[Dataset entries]
--- START ---
-- ==== Sys2Proof/Laws/Meanings.lean ====
section
/-! SUPPORT. One lemma per command: which meaning runs it. -/

namespace Sys2Proof.Machine
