-- ==== Sys2Proof/Tests/Slice0.lean ====
section
/-! SUPPORT. Tests: ill-formed commands are refused; for every statement with premises, states and operands that meet them (`witness_…`); small
runs of one command against the spec's own values (`test_…`, the rule in the comment). -/

namespace Sys2Proof.Tests
open Sys2Proof Sys2Proof.Machine
set_option Elab.async false

/-! ### Small states -/

/-- A device whose link is up, with the data plane ready. -/
def bare : Dev := { (({} : Dev).setO 0x5401 1 0 5).setO 0x7000 2 0 2 with power := { porst := false } }

def up : State := State.reset.on bare

/-- Objects (index, sub-index, instance, value) set in a state. -/
def withO (s : State) (l : List (Nat × Nat × Nat × Nat)) : State := s.on (l.foldl (fun d x => d.setO x.1 x.2.1 x.2.2.1 x.2.2.2) s.dev)

/-- The host attached; the debug scopes open; core 0 in service. -/
def host : State := withO up [(0x5400, 1, 0, 1)]
def dbg : State := withO up [(0x8000, 5, 0, 7)]
def served : State := withO up [(0x1460, 1, 0, 2)]

/-- A frame in the buffer. -/
def withF (s : State) (f : Frame) : State := s.on { s.dev with yard.frames := oset s.dev.yard.frames f.id (some f) }

/-- A command answers a next state of which `p` holds. -/
def gives (c : Instr) (s : State) (p : State → Bool) : Bool :=
  match exec c s with
  | .next t => p t
  | _ => false

/-! ### Ill-formed commands -/

/-- A command for each bound, one beyond it. -/
def illFormed : List Instr :=
  [.read (.obj 8 0), .read (.half 0 1024), .write (.obj 0 (2 ^ 48)) [], .commit 8, .laneSignalDetect 1024, .fecLockChange 256 true, .stepDelta 0 (2 ^ 64), .refFail 2 0,
   .areaSwap 36 0, .cmPageSwap 256, .ohpFrame 8 [], .pmSecond true 40960, .pgClear 0 (2 ^ 24), .inputStuck 18, .bayTableApply 64, .prismScrubPass 0 [16384],
   .flowAgingPass 2, .poolScanDone 32, .microwordIssue 32 0 0 0 [], .waitEnd 0 16, .residueExpiry 32768, .flushQueue 0 (2 ^ 24), .cellRemap 1572864,
   .poolProducerResume 16, .transmitOpportunity 256 0 0 0 0, .policerWrite 0 5 0 0, .dramRequest 48 0 0, .refreshTick 0 16, .segmentFillDone 0 1536,
   .ringDisable 35, .puntDeliver 0 [], .injectTake 16 [] [] 0, .msixHoldoffExpiry 128, .linkRetrain 6 1, .linkRetrain 1 3, .pcieError 2 0 0,
   .groupComposeWrite 0 (2 ^ 24) 0, .monSample 64 0, .ledgerClear 0 256, .srcLatchClear 0 640 256, .updChunk 0 (2 ^ 24) [], .coreBoot 2, .attSignDone 2 0,
   .dbgLock 0 (2 ^ 24), .crossingStall 680 0, .railSample 13 0 0, .sensorSample 16 0, .sensorSample 0 (2 ^ 31), .smbRailVoltage 13, .dpReady [384],
   .powerUp [131080] [] [] [] [] [] [] [], .tableOpSubmitTimeout 35, .frameReceive 0 0 [] false false 0 3, .microwordIssue 0 0 0 0 [16], .tblFind 32 0 0 false []]

theorem test_ill_formed_refused : illFormed.all (fun c => !c.wf) = true := by decide +kernel

theorem test_ill_formed_faults : (match exec (.coreBoot 2) up with | .fault .noSuchResource => true | _ => false) = true := by decide +kernel

/-! ### Witnesses: the writes that pass every check -/

def put (ix sub i n v : Nat) : State × Nat × Nat × Bytes := (host, 4, okey ix sub i, toBytes n v)
def putH (ix sub i n v : Nat) : State × Nat × Nat × Bytes := (host, 0, okey ix sub i, toBytes n v)

theorem witness_writable : ∀ x ∈
    [put 0x1020 1 0 1 1, put 0x1020 1 0 1 2, put 0x1020 6 0 1 9, put 0x1020 6 0 1 255, putH 0x1140 2 63 32 5, put 0x1420 3 65535 256 7,
     put 0x1420 5 0 1 1, put 0x1420 5 0 1 2, put 0x1420 5 0 1 3, put 0x1420 5 0 1 4, put 0x1430 2 0 1 1, put 0x1430 3 0 1 1, put 0x1450 2 0 32 9,
     put 0x1450 3 1 32 9, put 0x1460 4 1 1 1, put 0x1820 1 0 1 2, put 0x1820 2 0 8 (2 ^ 64 - 1), put 0x2040 6 1023 2 65535, put 0x2400 2 255 1 1,
     put 0x2410 3 255 1 0, put 0x3441 2 0 1 1, putH 0x4060 1 32767 1 1, putH 0x4060 2 255 1 1, put 0x4440 1 16383 4 800000000, put 0x4440 2 1 4 1538,
     put 0x4440 4 1 4 268435455, put 0x5001 4 47 1 1, put 0x6001 1 130815 8 0, put 0x6002 1 0 2 16383, put 0x6002 1 0 2 16384,
     put 0x6002 1 0 2 65535, put 0x6030 1 63 1 1, put 0x6030 2 63 4 0, put 0x6041 6 0 1 1, put 0x6051 5 1 1 1, put 0x6400 3 639 1 15,
     put 0x6420 4 0 1 4, put 0x6420 4 0 1 5, put 0x7000 1 0 1 1, put 0x7000 1 0 1 2, put 0x7000 1 0 1 3, put 0x8000 3 1 1 1, put 0x8000 3 1 1 2,
     (dbg, 4, okey 0x8400 1 511, [1#8]), (dbg, 4, okey 0x8400 1 511, [0#8]), (dbg, 4, okey 0x8400 2 511, [1#8]), (dbg, 4, okey 0x8400 3 511, [1#8]),
     (dbg, 4, okey 0x8400 4 16383, toBytes 8 7), put 0x28C1 1 1023 1 0, put 0x28C1 1 1023 1 1, put 0x28C1 1 1023 1 2, put 0x28C1 1 1023 1 3,
     put 0x28C1 1 1023 1 4, put 0x1801 1 0 8 7, put 0x1801 2 0 10 7, put 0x2820 1 40959 1 1, put 0x2820 4 40959 2 1],
    x.1.writable x.2.1 x.2.2.1 x.2.2.2 := writable_all _ (by decide +kernel)

/-! ### Witnesses: queue, clock, reset, events -/

theorem witness_StepRunsFrontCommand : ({ up with pending := [.hostHeartbeat, .hostDetach] } : State).pending = .hostHeartbeat :: [.hostDetach] := rfl

theorem witness_IdleStepPassesOneNanosecond : up.pending = [] ∧ up.clk.inRange ∧ up.dev.time.freq = 0 :=
  ⟨rfl, by unfold Clock.inRange; decide, rfl⟩

theorem witness_WellFormedCommandsComplete : (Instr.coreBoot 1).wf = true ∧ (Instr.coreBoot 2).wf = false := by decide
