/-- A requester on the device: its NI identity (05 R218) and the QCLASS of the request (05 R221). -/
structure Requester where
  ni : Nat
  qclass : Nat
  deriving DecidableEq, Repr

/-- What a SECDED decoder finds in one code word (05 R223, R261). -/
inductive Ecc where
  | clean | single | double
  deriving DecidableEq, Repr

/-- What a DRAM controller finds in a line it reads (05 R250). -/
inductive LineErr where
  | clean | single | double | parity
  deriving DecidableEq, Repr

/-- A flit: data bits [511:0] and header bits [619:512] (05 R221).  Its check bits [639:620] are those of its two SECDED codes,
whose matrices the spec does not give: the rows that bring a flit name the bits of the 640 that the link has flipped. -/
structure Flit where
  data : BitVec 512
  hdr : BitVec 108
  deriving DecidableEq, Repr

/-- One arbiter of the table of 05 "Arbiters". -/
inductive ArbId where
  | dram (ctl : Nat)
  | larder (bank : Nat)
  | router (r out : Nat)
  | register (unit : Nat)
  deriving DecidableEq, Repr

/-- Where a one-step Sync carries its originTimestamp, and its UDP checksum if it has one (03 R147). -/
structure SyncLoc where
  origin : Nat
  udpSum : Option Nat
  deriving DecidableEq, Repr

/-- A feature that a FAPI PDU requests (11 R513, R514): codewords, modulation order in bits per symbol, DFT-s-OFDM in place of
CP-OFDM, mapping type A or B, SSB case (0 A, 1 B, 2 C and so on) and L_max, ports, PUCCH or PRACH format (a long format by its number, a
short one by 16 × its letter + its number), comb, DMRS type, DMRS symbols and additional positions, codebook ports, panels and type, beam
identity, LDPC base graph, subcarrier spacing µ; and those that the part does not serve. -/
inductive NrFeature where
  | codewords (n : Nat) | modulation (bits : Nat) | dftS | mappingB (b : Bool) | ssb (case lMax : Nat) | ports (n : Nat)
  | pucchFormat (n : Nat) | prachFormat (n : Nat) | comb (n : Nat) | dmrs (type symbols additional : Nat)
  | codebook (type panels ports : Nat) | beam (i : Nat) | baseGraph (n : Nat) | numerology (mu : Nat)
  | extendedCp | ptRs | repetitionA | repetitionB | sidelink | positioning | other
  deriving DecidableEq, Repr

/-- A PDU of a P7 request (11 R513-R516): kind 0 PDSCH, 1 PDCCH, 2 CSI-RS, 3 SSB, 4 PRACH, 5 PUSCH, 6 PUCCH, 7 SRS; its
layers, its DCIs, the features it requests, and its bytes as SCF 222.10.02 lays them out. -/
structure FapiPdu where
  kind : Nat
  layers : Nat
  dcis : Nat
  features : List NrFeature
  bytes : List Byte
  deriving DecidableEq, Repr

/-- A TLV of CONFIG.request (11 R547): its tag and value, the bytes of the carrier block that hold the same parameter, and
the feature that it requests. -/
structure ConfigTlv where
  tag : Nat
  value : Nat
  place : Option (Nat × Nat)
  feature : Option NrFeature
  deriving DecidableEq, Repr

/-- A fronthaul message (11 R519-R525): the length of its frame, whether it comes as eCPRI over Ethernet (not over IP/UDP) with a well
formed header, its eCPRI type, a C-plane section's type, whether it carries a section extension, and its beam identity, the compression
of U-plane data (the codes of COMP, R550; any other value one not supported), eAxC identity, plane 0 downlink U, 1 downlink C, 2 uplink
C, 3 uplink U, air start of its symbol in ticks, first resource element, resource elements of a C-plane section, and the U-plane data as
sent. -/
structure FhMsg where
  octets : Nat
  overEthernet : Bool
  headerOk : Bool
  type : Nat
  section_ : Nat
  extension : Bool
  beam : Nat
  comp : Nat
  eaxc : Nat
  plane : Nat
  symbol : Nat
  first : Nat
  count : Nat
  data : List Byte
  deriving DecidableEq, Repr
--- END ---
What the task asks
Wherever a line of the records above contains the string "inRange", copy that line out.

Solution for this problem
theorem witness_IdleStepPassesOneNanosecond : up.pending = [] ∧ up.clk.inRange ∧ up.dev.time.freq = 0 :=
  ⟨rfl, by unfold Clock.inRange; decide, rfl⟩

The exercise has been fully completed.